[Goal of the exercise]
Go to the line containing "rw [cursorOf, show" in the records below and print it and every following line exactly, on through the line containing "rw [hwalk] at hw₁", then stop.

[Task inputs]
-- ==== Sys2Proof/Machine/HostOps.lean ====
section
/-!
DEFINITION. The seven host operations and the three pseudo-operations of them (spec/45_host_ops.md R194 to R204,
spec/30_encoding.md R88). A host operation is its body in the host wrapper; the lock is taken by the outermost operation
alone (R204), and three times by OP.INIT (R203).
-/

namespace Sys2Proof.Machine

/-- Steps 1 to 7 of bring-up (R202): the commands up to the full clear. -/
def initFirst (cfg : Cfg) (exit : List Prim) : List Item :=
  command cfg .reset cfg.initArg.reset exit ++ command cfg .allpts cfg.initArg.allpts exit
    ++ command cfg .pwrctl cfg.initArg.pwrctl exit ++ command cfg .onoff cfg.initArg.onoff exit
    ++ command cfg .comdir cfg.initArg.comdir exit ++ command cfg .segdir cfg.initArg.segdir exit
    ++ command cfg .evol cfg.initArg.evol exit

/-- Steps 9 to 13 of bring-up (R202): the commands after the full clear. -/
def initLast (cfg : Cfg) (exit : List Prim) : List Item :=
  command cfg .refresh cfg.initArg.refresh exit ++ command cfg .chgpump cfg.initArg.chgpump exit
    ++ command cfg .bias cfg.initArg.bias exit ++ command cfg .vop cfg.initArg.vop exit
    ++ command cfg .reverse cfg.initArg.reverse exit

/-- Release, then ask for the lock again: a point where another requester may be granted it (R203, R255). -/
def window : List Prim := [.rel, .acq]

/-- The abnormal end of the full clear inside bring-up (R202, R230): the inner operation ends, bring-up re-acquires the
lock and leaves through its own exit. -/
def initClearExit : List Prim := window ++ hostExit .fail

/-- OP.INIT after its first Acquire (R202): three critical sections. -/
def initSequence (cfg : Cfg) : List Item :=
  initFirst cfg (hostExit .fail) ++ window.map .prim ++ clearallSequence cfg initClearExit ++ window.map .prim
    ++ initLast cfg (hostExit .fail) ++ (hostExit .ok).map .prim

/-- OP.CTL after its Acquire (R199): the code is tested first, then the argument, both before any buffer write or
transfer (R207, spec/60_exceptions.md R227). -/
def ctlSequence (cfg : Cfg) (code arg : Byte) : List Item :=
  match cfg.ctlEntry code with
  | none => (hostExit .notFound).map .prim
  | some e =>
    if cfg.isLegal e arg then hostSequence (command cfg e.cmd arg) else (hostExit .argRange).map .prim

/-- What the sequencer runs for a host operation once its first Acquire is granted (R192, R194 to R202). -/
def hostOpSequence (cfg : Cfg) (policy : Policy) : HostOp → List Item
  | .init => initSequence cfg
  | .setCursor x y => hostSequence (cursorSequence cfg x y)
  | .write bytes => hostSequence (wrdataSequence cfg bytes)
  | .clearAll => hostSequence (clearallSequence cfg)
  | .clearLines first last => hostSequence (clearlinesSequence cfg first last)
  | .drawText line col text => hostSequence (drawtextSequence cfg policy line col text)
  | .ctl code arg => ctlSequence cfg code arg

/-- The line-range clear as it is latched: `end <- start` when `end < start`, so that both forms are one operation with
one final state (spec/43_clear_ops.md R166, R167). -/
def clearLinesOp (first last : Byte) : HostOp := .clearLines first (rangeEnd first last)

/-- A host operation of requester `who`. -/
def runOp (op : HostOp) (s : State) : Host.Outcome State Fault Refusal :=
  execHost op (hostOpSequence s.cfg s.policy op) s

/-- OP.INIT (R202). -/
def execOpInit (s : State) : Host.Outcome State Fault Refusal := runOp .init s

/-- OP.SETCURSOR `x`, `y` (R194). -/
def execOpSetcursor (x y : Byte) (s : State) : Host.Outcome State Fault Refusal := runOp (.setCursor x y) s

/-- OP.WRITE `bytes` (R195): chip-select is as it is found, inactive (spec/70_reset_and_hazards.md R257). -/
def execOpWrite (bytes : List Byte) (s : State) : Host.Outcome State Fault Refusal := runOp (.write bytes) s

/-- OP.CLEARALL (R196). -/
def execOpClearall (s : State) : Host.Outcome State Fault Refusal := runOp .clearAll s

/-- OP.CLEARLINES `first`, `last` (R197). -/
def execOpClearlines (first last : Byte) (s : State) : Host.Outcome State Fault Refusal :=
  runOp (clearLinesOp first last) s

/-- OP.DRAWTEXT `line`, `col`, `text` (R198). -/
def execOpDrawtext (line col : Byte) (text : List Byte) (s : State) : Host.Outcome State Fault Refusal :=
  runOp (.drawText line col text) s

/-- OP.CTL `code`, `arg` (R199). -/
def execOpCtl (code arg : Byte) (s : State) : Host.Outcome State Fault Refusal := runOp (.ctl code arg) s

/-- CTL.CONTRAST `v` = OP.CTL 0x00, `v` (R88, R200). -/
def execCtlContrast (v : Byte) (s : State) : Host.Outcome State Fault Refusal := runOp (.ctl 0x00 v) s

/-- CTL.REFRESH `v` = OP.CTL 0x01, `v` (R88, R201). -/
def execCtlRefresh (v : Byte) (s : State) : Host.Outcome State Fault Refusal := runOp (.ctl 0x01 v) s

/-- OP.CLEARLINE `n` = OP.CLEARLINES `n`, `n` (R88, R197). -/
def execOpClearline (n : Byte) (s : State) : Host.Outcome State Fault Refusal := runOp (clearLinesOp n n) s

end Sys2Proof.Machine
end

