theorem cursorOf_three {ps : List CursorPos} {j : Nat} {p : CursorPos} (cur : Option CursorPos) (h : ps[j]? = some p) :
    cursorOf ps cur (3 * j + 3) = some p := by
  rw [cursorOf, show (3 * j + 3) / 3 = j + 1 by omega, List.take_add_one, h]
  simp

/-- The `j`-th cursor sequence of an operation. -/
theorem Carries.nthCursor {ps : List CursorPos} {cur : Option CursorPos} {j : Nat} {x y : Byte} (exit : List Prim)
    (h : ps[j]? = some ⟨y, x⟩) :
    Carries t cb rb (cursorOf ps cur) cfg row (3 * j) (3 * j + 3) (cursorSequence cfg x y exit) :=
  Carries.cursor x y exit (cursorOf_one ..) (cursorOf_two ..) (cursorOf_three _ h)

/-- The `j`-th line of a line-range clear. -/
theorem Carries.nthLine {ps : List CursorPos} {cur : Option CursorPos} {j : Nat} {line : Byte} (exit : List Prim)
    (h : ps[j]? = some ⟨line, 0⟩) :
    Carries t cb rb (cursorOf ps cur) cfg (fun b => b.valid = (blanks cfg cfg.w).map dataWord) (3 * j) (3 * j + 3)
      (clearLineSequence cfg exit line) :=
  Carries.clearLine line exit (cursorOf_one ..) (cursorOf_two ..) (cursorOf_three _ h)

/-- A sequence that starts by filling the row buffer is carried from the blank row on (R154, R165, R166). -/
theorem Carries.afterFill {n n' : Nat} {items : List Item} {s : State}
    (h : Carries t s.cb (s.rb.loaded (blankRow cfg)) curOf cfg (fun b => b.valid = (blanks cfg cfg.w).map dataWord) n n' items)
    (hw : Memory.wf s = true) (hcfg : s.cfg = cfg) (hn : n = 0) (hc : s.cur = curOf 0) :
    AtTransfers t s.cb (s.rb.loaded (blankRow cfg)) curOf [] (fillrowSequence cfg ++ items) s
      ∧ Tracked s.cb (s.rb.loaded (blankRow cfg)) (seen t (fillrowSequence cfg ++ items) s)
          (walk t (fillrowSequence cfg ++ items) s)
      ∧ commandCalls (seen t (fillrowSequence cfg ++ items) s) = n'
      ∧ (walk t (fillrowSequence cfg ++ items) s).cur = curOf n' := by
  subst hn
  have hcap : s.rb.cap = cfg.w := hcfg ▸ ((Memory.wf_iff s).1 hw).2.1
  have hw₁ := walk_wf t (fillrowSequence cfg) hw
  have hwalk := walk_fillrow t cfg s hcap
  have hseen : seen t (fillrowSequence cfg) s = [] := by simp [fillrowSequence, seen, Prim.events]
  rw [hwalk] at hw₁
  obtain ⟨a, -, b, c, d⟩ := h [] _ hw₁ hcfg (by simp [blankRow_eq]) ⟨rfl, rfl⟩ rfl hc
  rw [List.nil_append] at b c
  refine ⟨AtTransfers.append ?_ ?_, ?_, ?_, ?_⟩
  · exact trivial
  · rw [hwalk, hseen]
    exact a
  · rw [seen_append, walk_append, hseen, hwalk]
    exact b
  · rw [seen_append, hseen, hwalk]
    exact c
  · rw [walk_append, hwalk]
    exact d

/-- What the provers cite of a body (R194 to R198, R225): the micro-operation runs it, the host operation wraps it, each of
its transfers fails into the exit path, its events are those the rules state, and at each transfer the buffers and the
cursor are as R225 says. -/
structure IsBody (s : State) (op : HostOp) (i : Instr) (body : List Prim → List Item) : Prop where
  micro : exec i s = execMicro (body []) s
  host : hostOpSequence s.cfg s.policy op = hostSequence body
  fails : ∀ exit, failsInto exit false (body exit) = some false
  events : ∀ t exit (s' : State), s'.cfg = s.cfg → Memory.wf s' = true →
    seen t (body exit) s' = op.bodyEvents s.cfg s.policy
  tracked : ∀ t exit (s' : State), s'.cfg = s.cfg → Memory.wf s' = true →
    AtTransfers t s'.cb (op.rowBefore s.cfg s.policy s'.rb) (cursorOf (op.cursors s.policy) s'.cur) [] (body exit) s'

[Your solution]
  rw [cursorOf, show (3 * j + 3) / 3 = j + 1 by omega, List.take_add_one, h]
  simp

/-- The `j`-th cursor sequence of an operation. -/
theorem Carries.nthCursor {ps : List CursorPos} {cur : Option CursorPos} {j : Nat} {x y : Byte} (exit : List Prim)
    (h : ps[j]? = some ⟨y, x⟩) :
    Carries t cb rb (cursorOf ps cur) cfg row (3 * j) (3 * j + 3) (cursorSequence cfg x y exit) :=
  Carries.cursor x y exit (cursorOf_one ..) (cursorOf_two ..) (cursorOf_three _ h)

/-- The `j`-th line of a line-range clear. -/
theorem Carries.nthLine {ps : List CursorPos} {cur : Option CursorPos} {j : Nat} {line : Byte} (exit : List Prim)
    (h : ps[j]? = some ⟨line, 0⟩) :
    Carries t cb rb (cursorOf ps cur) cfg (fun b => b.valid = (blanks cfg cfg.w).map dataWord) (3 * j) (3 * j + 3)
      (clearLineSequence cfg exit line) :=
  Carries.clearLine line exit (cursorOf_one ..) (cursorOf_two ..) (cursorOf_three _ h)

/-- A sequence that starts by filling the row buffer is carried from the blank row on (R154, R165, R166). -/
theorem Carries.afterFill {n n' : Nat} {items : List Item} {s : State}
    (h : Carries t s.cb (s.rb.loaded (blankRow cfg)) curOf cfg (fun b => b.valid = (blanks cfg cfg.w).map dataWord) n n' items)
    (hw : Memory.wf s = true) (hcfg : s.cfg = cfg) (hn : n = 0) (hc : s.cur = curOf 0) :
    AtTransfers t s.cb (s.rb.loaded (blankRow cfg)) curOf [] (fillrowSequence cfg ++ items) s
      ∧ Tracked s.cb (s.rb.loaded (blankRow cfg)) (seen t (fillrowSequence cfg ++ items) s)
          (walk t (fillrowSequence cfg ++ items) s)
      ∧ commandCalls (seen t (fillrowSequence cfg ++ items) s) = n'
      ∧ (walk t (fillrowSequence cfg ++ items) s).cur = curOf n' := by
  subst hn
  have hcap : s.rb.cap = cfg.w := hcfg ▸ ((Memory.wf_iff s).1 hw).2.1
  have hw₁ := walk_wf t (fillrowSequence cfg) hw
  have hwalk := walk_fillrow t cfg s hcap
  have hseen : seen t (fillrowSequence cfg) s = [] := by simp [fillrowSequence, seen, Prim.events]
  rw [hwalk] at hw₁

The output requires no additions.